I'm out of ideas on what to try next. The things I'm doing differently from my VMware Workstation setup is the use of LACP with a physical switch and a virtual distributed switch between the two hosts. I'm guessing the vDS is probably the source of my troubles but I don't know how to fix this problem without eliminating it.


Solution 1:

Hmm... vDS, NFS and LACP work great for me. However, it seems like you're jumping in pretty deep with a high-end set of vSphere features. Most installations don't really require LACP, but I can understand the appeal of trying to use it...

None of the vDS and other features matter if the QNAP isn't allowing the mount...

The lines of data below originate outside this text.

theorem test_bundleEvents_meets (H : Obligations.BundleEvents) :
    (∃ t, exec (.bundleCommit 0 0) bpr = .next t) ∧
    (∃ t, exec (.bundleCommit 0 0) bpc = .next t) ∧
    (∃ t, exec (.bundleInstall 0 0 0x10200) bcm = .next t) ∧
    (∃ t, exec (.bundleSoftError 0 0) bst = .next t) ∧
    (∃ t, exec (.bundleSoftError 0 0) bcm = .next t) ∧
    (∃ t, exec (.installResend 0 0 0x10200) bcm = .next t) ∧
    (∃ t, exec (.versionFetch 10 0) bfe = .next t) ∧
    (∃ t, exec (.versionFetch 10 0) bfeR = .next t) ∧
    (∃ t, exec (.versionFetch 10 0) bfeI = .next t) := by
  refine ⟨?_, ?_, ?_, ?_, ?_, ?_, ?_, ?_, ?_⟩
  · obtain ⟨_, h, _⟩ := (H 0 0 bpr).1 ((((bpr.die 0).dirs.find? 0)).getD { st := .open_, gen := 1, dom := 0, ctx := 1, gid := 1, ranges := [], lines := [], wait := [], stamp := 0, op := 0 }) (opOf bpr 11) 5 dd |>.1 dd dd dd dd dd dd |>.1 dd dd
    exact ⟨_, h⟩
  · obtain ⟨_, h, _⟩ := (H 0 0 bpc).1 ((((bpc.die 0).dirs.find? 0)).getD { st := .open_, gen := 1, dom := 0, ctx := 1, gid := 1, ranges := [], lines := [], wait := [], stamp := 0, op := 0 }) (opOf bpc 11) 5 dd |>.1 dd dd dd dd dd dd |>.2 0x10200 [] dd dd
    exact ⟨_, h⟩
  · obtain ⟨_, h, _⟩ := (H 0 0 bcm).1 ((((bcm.die 0).dirs.find? 0)).getD { st := .open_, gen := 1, dom := 0, ctx := 1, gid := 1, ranges := [], lines := [], wait := [], stamp := 0, op := 0 }) (opOf bcm 11) 5 dd |>.2.1 0x10200 (((bcm.line 0x10200).prep.map Prod.fst).getD []) dd dd dd dd
    exact ⟨_, h⟩
  · obtain ⟨_, h, _⟩ := (H 0 0 bst).1 ((((bst.die 0).dirs.find? 0)).getD { st := .open_, gen := 1, dom := 0, ctx := 1, gid := 1, ranges := [], lines := [], wait := [], stamp := 0, op := 0 }) (opOf bst 11) 5 dd |>.2.2.1 dd ⟨(0x10200, bst.line 0x10200), dd, dd⟩
    exact ⟨_, h⟩
  · obtain ⟨_, h, _⟩ := (H 0 0 bcm).1 ((((bcm.die 0).dirs.find? 0)).getD { st := .open_, gen := 1, dom := 0, ctx := 1, gid := 1, ranges := [], lines := [], wait := [], stamp := 0, op := 0 }) (opOf bcm 11) 5 dd |>.2.2.2 0x10200 (((bcm.line 0x10200).prep.map Prod.fst).getD []) dd dd dd
    exact ⟨_, h⟩
  · exact ⟨_, (H 0 0 bcm).2.1 0x10200⟩
  · obtain ⟨_, _, ⟨h, _⟩, _⟩ := (H 0 0 bfe).2.2 10 (opOf bfe 10) 5 (match (opOf bfe 10).kind with | .bfetch _ t _ => t | _ => []) 0 0 4096 (G bfe) (((G bfe).readset[0]?).getD ⟨0,0,[],0,none,false⟩) (bgXlate bfe 0 1 0x10200 Need.read false).1 (.key 0x10200) ((bgXlate bfe 0 1 0x10200 Need.read false).1) dd dd dd dd dd dd dd (by refine ⟨dd, dd, ?_⟩; intro h gid slot hh hk; have : h.kind = .grid := (by have := Option.some.inj (hh.symm.trans (show bfe.group? (opOf bfe 10).gid = some (G bfe) from by decide +kernel)); rw [this]; decide +kernel); rw [this] at hk; cases hk) dd dd (by rintro ⟨c, h, d, e, _⟩; have : ((bgXlate bfe 0 1 0x10200 Need.read false).1.line 0x10200).prep = none := (by decide +kernel); exact absurd (this.symm.trans e) (by simp)) (fun _ => rfl) |>.1 (Or.inr ⟨0x10200, rfl, Or.inr dd⟩)
    exact ⟨_, h⟩
  · obtain ⟨_, _, ⟨h, _⟩, _⟩ := (H 0 0 bfeR).2.2 10 (opOf bfeR 10) 5 (match (opOf bfeR 10).kind with | .bfetch _ t _ => t | _ => []) 0 0 4096 (G bfeR) (((G bfeR).readset[0]?).getD ⟨0,0,[],0,none,false⟩) (bgXlate bfeR 0 1 0x10200 Need.read false).1 (.key 0x10200) ((bgXlate bfeR 0 1 0x10200 Need.read false).1) dd dd dd dd dd dd dd (by refine ⟨dd, dd, ?_⟩; intro h gid slot hh hk; have : h.kind = .grid := (by have := Option.some.inj (hh.symm.trans (show bfeR.group? (opOf bfeR 10).gid = some (G bfeR) from by decide +kernel)); rw [this]; decide +kernel); rw [this] at hk; cases hk) dd dd (by rintro ⟨c, h, d, e, _⟩; have : ((bgXlate bfeR 0 1 0x10200 Need.read false).1.line 0x10200).prep = none := (by decide +kernel); exact absurd (this.symm.trans e) (by simp)) (fun _ => rfl) |>.2 rfl dd (lineCells (bgXlate bfeR 0 1 0x10200 Need.read false).1 0x10200, 8192, none) dd dd
    exact ⟨_, h⟩
  · obtain ⟨_, _, ⟨h, _⟩, _⟩ := (H 0 0 bfeI).2.2 10 (opOf bfeI 10) 5 (match (opOf bfeI 10).kind with | .bfetch _ t _ => t | _ => []) 0 0 4096 (G bfeI) (((G bfeI).readset[0]?).getD ⟨0,0,[],0,none,false⟩) (bgXlate bfeI 0 1 0x10200 Need.read false).1 (.key 0x10200) (installLine (bgXlate bfeI 0 1 0x10200 Need.read false).1 0x10200) dd dd dd dd dd dd dd (by refine ⟨dd, dd, ?_⟩; intro h gid slot hh hk; have : h.kind = .grid := (by have := Option.some.inj (hh.symm.trans (show bfeI.group? (opOf bfeI 10).gid = some (G bfeI) from by decide +kernel)); rw [this]; decide +kernel); rw [this] at hk; cases hk) dd dd (fun _ => rfl) (fun h => absurd ⟨[(0x10200, 7)], { die := 0, idx := 0, gen := 1, dom := 0 }, ((((bfeI.die 0).dirs.find? 0)).getD { st := .open_, gen := 1, dom := 0, ctx := 1, gid := 1, ranges := [], lines := [], wait := [], stamp := 0, op := 0 }), dd, dd, dd, dd, dd⟩ h) |>.2 rfl dd (lineCells (installLine (bgXlate bfeI 0 1 0x10200 Need.read false).1 0x10200) 0x10200, 4096, some { die := 0, idx := 0, gen := 1, dom := 0 }) dd dd
    exact ⟨_, h⟩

  • You've verified connectivity with vmkping, but should probably try it with the jumbo MTU: vmkping -s 9000 10.1.2.100 (no need to specify interface). Ensure that works.
  • I would disable the QNAP ACLs entirely for the moment.
  • Your mount path name should probably be ip.address:/share/VM/
  • Try to mount again, but pay attention to the messages in /var/log/vobd.log on the ESXi host. If it says something like "The mount request was denied by the NFS server.", the issue is the QNAP.
  • I'm sorry, but we're missing your physical switch type/model and configuration... Can you describe that? You should have trunked VLANs+LACP configs on the relevant ports.

Your screenshot of the vDS configuration looks like it's one host's worth of info. Verify that your config has LACP and the right load balancing modes set. It should look like the following:

enter image description here

enter image description here

Solution 2:

had same problem yesterday with a TS-420U and ESXi 5.5 U1. My Setup: - Two ESXi 5.5 with vCenter server - Direct Attached Storage - QNAP TS-420U NAS on same subnet with the ESXi hosts (so no routing problem) - All are on subnet 10.207.253.128/26

After configuring the NAS, I set the ACL to the appropriate subnet (10.207.253.*) and connected without problems. But after rebooting the ESXi hosts, no connection anymore, same errors like yours. NAS reboot and turning off/on NFS service didn't help. Last thing I tried was setting ACL on NAS server to * -> boom, it worked again. Both ESXi hosts can connect to the NFS share without problems.

Now I just have to find out, why the ESXi hosts can't connect with ACL set to the subnet...